SIMAR MANGAT, ’17, undeclared: This rising sophomore won’t be taking any international sojourns. His focus is on scaling heights as a tech entrepreneur. After winning $8,000 through a contest run by the Business Association of Stanford Entrepreneurial Students, and then rousing interest from VC firms, he and fellow freshmen Sawyer Altman and Jason Teplitz scrapped their internships at Silicon Valley start-ups. Instead they’ll spend the summer working full time on Peeps—their cloud-based network management app. “Getting a chance to dive in . . . that’s always been fun and exciting,” says Mangat.
MICHAEL KIM, ’17, undeclared: Kim received a grant through the Center for Latin American Studies to head to Lima, Peru, for six weeks. There, he’ll teach digital skills to leaders in impoverished communities on the capital’s outskirts. It’s his third summer in Latin America. As a high school student, he spent summers in Paraguay and Oaxaca, Mexico, where he studied indigenous languages in addition to Spanish. After Peru, he’ll come home to San Jose, Calif., to volunteer at the Mexican Consulate. Then it’s back to campus for Sophomore College. The class? The New Millennium Mix: Crossings of Race & Culture. “It’s perfect for a Korean-American who’s in love with Latin America, like me.”

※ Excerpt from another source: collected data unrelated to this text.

-- ==== Sys2Proof/Machine/Codec.lean ====
section
/-! DEFINITION. The codec family, unit TX: the five encode operations (spec 41_codec.md). None reads or writes RXBUF
(10_state.md R24). -/

namespace Sys2Proof.Machine

/-- ENC_FRAME(header, command, type_id, payload) -> out (R100). Header and command are placed as given, unchecked. A
payload longer than 255 bytes is refused (R158). -/
def execEncFrame (header command typeId : Byte) (payload : List Byte) (s : State) :
    Host.Outcome State Fault Refusal :=
  if payloadFits payload then .next (s.respond (.bytes (frameBytes header command typeId payload)))
  else .refused (.payloadTooLong payload.length)

/-- ENC_GET(type_id) -> out (R101); header OUTPUT (R105). -/
def execEncGet (typeId : Byte) (s : State) : Host.Outcome State Fault Refusal :=
  .next (s.respond (.bytes (frameBytes Config.hdrOutput Config.cmdGet typeId getPayload)))

/-- ENC_SETF(type_id, fbits) -> out (R102); header OUTPUT (R105). Every pattern is sent as it is. -/
def execEncSetf (typeId : Byte) (fbits : FloatBits) (s : State) : Host.Outcome State Fault Refusal :=
  .next (s.respond (.bytes (frameBytes Config.hdrOutput Config.cmdSet typeId (floatPayload fbits))))

/-- ENC_SETB(type_id, bval) -> out (R103); header OUTPUT (R105). A value outside 0 to 255 keeps its low 8 bits. -/
def execEncSetb (typeId : Byte) (bval : Int) (s : State) : Host.Outcome State Fault Refusal :=
  .next (s.respond (.bytes (frameBytes Config.hdrOutput Config.cmdSet typeId (bytePayload bval))))

/-- ENC_SESSION(open) -> out (R104); header OUTPUT (R105), type_id 0. It changes no session state: the block has
none. -/
def execEncSession (opening : Bool) (s : State) : Host.Outcome State Fault Refusal :=
  .next (s.respond (.bytes (frameBytes Config.hdrOutput Config.cmdSession 0x00 (sessionPayload opening))))

end Sys2Proof.Machine
end

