/-! ### Chunks -/

/-- Draining early changes nothing: a drain of the longer buffer is the drain of its front and then of what that left
with the rest behind it (R133). -/
theorem drain_append (m : Config.MinAvail) (buf d : Memory) : drain m (buf ++ d) =
    ⟨(drain m buf).frames ++ (drain m ((drain m buf).rest ++ d)).frames, (drain m ((drain m buf).rest ++ d)).status,
      (drain m ((drain m buf).rest ++ d)).rest⟩ := by
  induction buf using drain_induction m with
  | exhausted buf h => rw [drain_exhausted h]; rfl
  | needMore buf h => rw [drain_needMore h]; rfl
  | frame buf f c h ih =>
    obtain ⟨-, within⟩ := scan_frame_consumed h
    have front : (buf ++ d).dropFront c = buf.dropFront c ++ d := List.drop_append_of_le_length within
    rw [drain_frame (foundFrameIsStableUnderAppend m buf d f c h), front, ih, drain_frame h]
    rfl

/-- A shorter buffer has room for fewer bytes too. -/
theorem appendFits_of_length_le {u : State} {data' : List Byte} (h : appendFits data s = true)
    (params : u.params = s.params) (shorter : u.rxbuf.length + data'.length ≤ s.rxbuf.length + data.length) :
    appendFits data' u = true := by
  rw [appendFits_iff] at h ⊢
  exact fun cap finite => shorter.trans (h cap (params ▸ finite))

/-- An append and a drain, as the first two operations of a run (R14, R129, R131). -/
theorem observe_append_drain {is : List Instr} {results : List Response} {u : State} {left : Drained}
    (room : appendFits data s = true) (drained : drain s.params.minAvail (s.rxbuf ++ data) = left)
    (h : observe is ((s.setRxbuf left.rest).respond (.drain left.frames left.status)) = .next (results, u)) :
    observe (.rxAppend data :: .rxDrain :: is) s =
      .next (.none :: .drain left.frames left.status :: results, u) := by
  subst drained
  exact observe_cons_eq_next.mpr ⟨_, _, exec_rxAppend room,
    observe_cons_eq_next.mpr ⟨_, _, exec_rxDrain _, h, rfl⟩, rfl⟩

/-- Settles O42: `drain_append` on the buffer with both chunks, and what a drain leaves has room for the second one. -/
theorem chunkingDoesNotMatter : Obligations.ChunkingDoesNotMatter := by
  intro a d s room
  have together := drain_append s.params.minAvail (s.rxbuf ++ a) d
  rw [List.append_assoc] at together
  have size := congrArg List.length (drain_rest_eq_drop s.params.minAvail (s.rxbuf ++ a))
  rw [List.length_drop, List.length_append] at size
  have roomA : appendFits a s = true := appendFits_of_length_le room rfl (by rw [List.length_append]; omega)
  refine ⟨_, _, _, _, _, observe_append_drain roomA rfl (observe_append_drain ?_ rfl rfl),
    observe_append_drain room together rfl⟩
  refine appendFits_of_length_le room rfl ?_
  rw [State.respond_rxbuf, State.setRxbuf_rxbuf, List.length_append, size]
  omega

EVELYN XUE, ’16, mechanical engineering: At press time, Xue was still considering automobile-industry research positions, but intends to dedicate at least half the summer to improving her pottery and moving off the wheel into hand-shaping and sculpturing. A potter since middle school, she plans to sell her work—vases, bowls, mugs, kettles and the like on Etsy, but her broad goal is to expand her creative portfolio to enable her to pursue jobs in product design and manufacturing: “I really want to stretch my creative abilities.” Xue will live on campus at Governor’s Corner.
DAIMEN SAGASTUME, ’17, undeclared: Sagastume is eyeing a future as a doctor, and will spend a week in the Santa Cruz Mountains as a counselor at Camp Kesem, helping bring joy to the campers, all children of cancer patients. After, he’ll start work at a clinical HIV/AIDS research lab at UC-San Diego. For Sagastume, the position is a triple coup—it’s paid, it involves infectious disease, and it takes him back home to San Diego for the first time in six months, the longest he’s ever been away from family (and San Diego beaches). “Coming to Stanford, I didn’t realize how much I absolutely love San Diego.”
LUCIO MONDAVI, ’15, mechanical engineering:
This rising senior fell for Italy while studying in Florence last fall. And so he immediately began sending his resumé to Stanford alums in the country looking for a job—not an easy quest given the country’s economy. But one alum offered an internship at his engineering company, which designs and manufactures pumps for the water and gas industries. Mondavi will spend the summer working in Milan, where he knows just one person. That’s fine by him. “I see the ideal summer as a time to have an experience that would be entirely impossible while at Stanford.”Sam Scott is a senior writer at Stanford.